TASK TO COMPLETE:
Using the data below, copy each line that includes the word "goes".

[Collected data]
□ □ □ □ □
/-- R183: 5 while another form's work is in progress, else 2 for a lease in no state for the form. -/
def leaseStatus (le : Lease) : Word :=
  if le.work.isSome then 5 else 2

/-- R183. Starts drain pre-emption of a lease. -/
def execLeaseDrain (d a : BitVec 5) (s : State) : Out :=
  .next (leaseForm s (s.cc.rg a) 0 true (fun l =>
    let le := s.lease l
    if le.st = .running && le.work.isNone && !le.starting then
      beginDrain (retireG s d 0) l .draining { issuer := me s + 1 }
    else retireG s d (if le.st = .draining then 2 else leaseStatus le)))

/-- R183. Starts freeze pre-emption of a lease. -/
def execLeaseFreeze (d a : BitVec 5) (s : State) : Out :=
  .next (leaseForm s (s.cc.rg a) 0 false (fun l =>
    let le := s.lease l
    if (le.st = .running || le.st = .frozen) && le.work.isNone then beginFreeze (retireG s d 0) l (me s + 1)
    else retireG s d (leaseStatus le)))

/-- R183: ends HALTED in a context: one that a debugger halted goes on from what it was, and one that HALT stopped is READY. -/
def Ctx.endHalted (c : Ctx) : Ctx :=
  if c.st = .halted then (let x := c.dbgGo; if x.st = .halted then { x with st := .ready } else x) else c
def endHalted (s : State) (l : Nat) : State := modLeaseCtxs s l Ctx.endHalted

/-- R183. Resumes a saved lease or ends HALTED in its contexts. -/
def execLeaseResume (d a b : BitVec 5) (s : State) : Out :=
  let x := s.cc.rg b
  .next (checked s x (zeroAbove x 1)
    (if x = 1 then
      leaseForm s (s.cc.rg a) 4 true (fun l =>
        if (s.lease l).st = .running && (s.lease l).work.isNone then endHalted (retireG s d 0) l else retireG s d (leaseStatus (s.lease l)))
     else
      leaseForm s (s.cc.rg a) 0 false (fun l =>
        let le := s.lease l
        if le.st ≠ .saved then retireG s d (leaseStatus le)
        else
          let s1 := retireG s d 0
          match firstFit s le.part le.image (takenNow s [] none) (leaseHomes s l) with
          | none => postEvent s1 (me s) (evWord 0x09 0x15 0 0 l)
          | some c => beginResume s1 l (me s + 1) c false)))

/-- R350, R375: whether a lease may move to a corner. -/
def mayMove (s : State) (l corner : Nat) : Bool :=
  let le := s.lease l
  fitsAt s le.part le.image (takenNow s [] (some l)) (leaseHomes s l) corner && !splitsGroup s l corner

/-- R183. Relocates a running lease to given coordinates. -/
def execLeaseMove (d a b : BitVec 5) (s : State) : Out :=
  let x := s.cc.rg b
  .next (checked s x (zeroAbove x 13)
    (leaseForm s (s.cc.rg a) 0 false (fun l =>
      let le := s.lease l
      if le.st ≠ .running || le.work.isSome || le.starting then retireG s d (leaseStatus le)
      else
        let s1 := retireG s d 0
        match (physDie s le.part (x.fld 0 3)).map (fun die => tileKey die (x.fld 3 5) (x.fld 8 5)) with
        | none => postEvent s1 (me s) (evWord 0x08 0x15 0 0 l)
        | some c =>
          if mayMove s l c then beginMove s1 l (me s + 1) c else postEvent s1 (me s) (evWord 0x08 0x15 0 0 l))))

/-! ### Their ends (R370 to R377) -/

def workOf (s : State) (l : Nat) : Work := (s.lease l).work.getD {}

/-- The completion event of a drain, freeze or resume that a context asked for; the placer's own and a reply's have none. -/
def postSaved (s : State) (l : Nat) (ev : Word) : State :=
  if (workOf s l).issuer = 0 then s else postWork s l (workOf s l) ev

/-- R371: the bytes that a lease's image takes, which its save area bounds. -/
def imageBytes (s : State) (l : Nat) : Nat := min (s.lease l).saveBytes (saveSize (s.lease l).image)

/-- R371: a fault in the write of the image is an owner-stage fault, and the lease stays frozen in place. -/
def saveFault (s : State) (l : Nat) : State :=
  let s1 := clearWork (stopUnits s l .frozen) l
  openFault s1 { code := 0x06, level := 0, lease := l, va := (s.lease l).saveVa } .region

/-- R185: the completion event of a lease that drained itself is the first record that its context gets after resume; that of another
issuer goes to its queue. -/
def postCaptured (s : State) (l : Nat) (ev : Word) : State :=
  let i := (workOf s l).issuer
  if savedIssuer l 0 ≤ i && i < savedIssuer l 0 + 4096 then
    s.modLease l (fun x => { x with saved := x.saved.map (fun sv =>
      { sv with ctxs := sv.ctxs.map (fun c => if savedIssuer l c.key = i then { c with ctx := c.ctx.postFirst ev } else c) }) })
  else postSaved s l ev

/-- R371, R372: the state of a lease goes to its save area, and the event of its work follows. A lease that a compaction parks, and that
has since opened a level whose group the move would split or merge, is refused and runs on where it stands (R235, R375). -/
def capture (s : State) (l : Nat) (ev : Word) : State :=
  let n := imageBytes s l
  if (workOf s l).reloc && splitsGroup s l (workOf s l).dest then stopMove (thawLease s l) l
  else if saveFaults s l n then saveFault s l
  else clearWork (postCaptured (saveLease (writeImage (reportOwed s l) l n) l) l ev) l

/-- R370. A draining lease is quiescent and its state is saved. -/
def execDrainComplete (lease : Nat) (s : State) : Out :=
  .next (if !drained s lease then s
    else match (s.lease lease).st with
      | .draining => capture s lease (evWord 0x06 0 0 0 lease)
      | .moving => stopUnits s lease .copying
      | _ => s)
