/-- R435. A write of dbgctl with the op that a constructor stands for: refused, or accepted with what it does to the lease. -/
def dbgWrite (view off : Nat) (val : Word) (op : Nat) (s : State) (f : Nat → Nat → Option State) : Out :=
  atBlock view off s (fun p o => blockLevel p == 2 && o == 0x680) (fun p o =>
    let l := dbgLease val
    if dbgOp val ≠ op && dbgOp val < 6 then s
    else
      let ok := mayWrite s view p 2 (some 4) && dbgOp val == op && val.fld 3 9 == 0 && val.fld 47 1 == 0
        && (s.lease l).st != .none && (s.lease l).part == p
      match (if ok then f p l else none) with
      | none => refuse s p o
      | some s1 => attach s1 l view)

/-- The unit that a dbgctl write names. -/
def dbgTarget (s : State) (view p : Nat) (val : Word) : Option DbgUnit := dbgUnit s view p (dbgLease val) (val.fld 24 23)

/-- R435. Halts one tile or context. -/
def execDbgHaltUnit (view off : Nat) (val : Word) (s : State) : Out :=
  dbgWrite view off val 0 s (fun p l => (dbgTarget s view p val).map (fun u =>
    let s1 := s.modLease l (fun x => { x with haltAt := s.ordn + 1 })
    match u with
    | .tile k => writeFRec (s1.modTile k (fun t => { t with halted := true, haltBy := view })) { tileRec s k 0x16 with level := view }
    | .ctx k => writeFRec (s1.modCtx k (fun c => c.dbgStop view)) (ctxRec s k 0x16 view 0)))

/-- R435. Resumes one halted unit. -/
def execDbgResumeUnit (view off : Nat) (val : Word) (s : State) : Out :=
  dbgWrite view off val 1 s (fun p _ =>
    if quarantined s p then none
    else (dbgTarget s view p val).map (fun u => match u with
      | .tile k => if (s.tile k).halted then tileGo s k else s
      | .ctx k => s.modCtx k Ctx.dbgGo))

/-- A lease's record that names no unit: its fields are zero as the level numbers dies (R71). -/
def levelRec (s : State) (l code level : Nat) : FRec :=
  let p := (s.lease l).part
  let die := if level = 0 then some 0 else if level = 1 then physDie s (partR p * 32) 0 else physDie s p 0
  { code, level, lease := l, die := die.getD 0 }

/-- R435. Halts a whole lease. -/
def execDbgHaltLease (view off : Nat) (val : Word) (s : State) : Out :=
  dbgWrite view off val 2 s (fun _ l =>
    some (writeFRec (leaseHalt s l view) (levelRec s l 0x16 view)))

/-- R435. Resumes a halted lease. -/
def execDbgResumeLease (view off : Nat) (val : Word) (s : State) : Out :=
  dbgWrite view off val 3 s (fun p l =>
    if quarantined s p then none else some (leaseGo s l))

/-- R25: the CSRs in the order of its table. -/
def csrOrder : List Csr :=
  [.status, .cause, .epc, .tvec, .tval, .tvalh, .fcr, .repstate, .lease, .ctx, .tstamp, .tsfloor, .evhead, .evtail, .scratch]

/-- R435: a context's state word. -/
def ctxStateWord (c : Ctx) (now i : Nat) : Option Word :=
  if i < 32 then some (c.rg (BitVec.ofNat 5 i))
  else if i < 64 then some (c.rf (BitVec.ofNat 5 (i - 32)))
  else if i < 80 then
    let a := c.ra (BitVec.ofNat 3 ((i - 64) / 2))
    some (if i % 2 = 0 then a.setWidth 64 else (a >>> 64).setWidth 64)
  else if i = 80 then some c.pc
  else (csrOrder[i - 81]?).map (fun x => c.csr now x)

/-- R27, R435: what a debugger may write to status: ie, pie and step. -/
def dbgStatusOk (old new : Word) : Bool := new.fld 2 1 == old.fld 2 1 && new.toNat / 16 == old.toNat / 16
□ □ □ □ □
EXERCISE OUTPUT:
/-- R183: ends HALTED in a context: one that a debugger halted goes on from what it was, and one that HALT stopped is READY. -/
issuer goes to its queue. -/
/-- R371, R372: the state of a lease goes to its save area, and the event of its work follows. A lease that a compaction parks, and that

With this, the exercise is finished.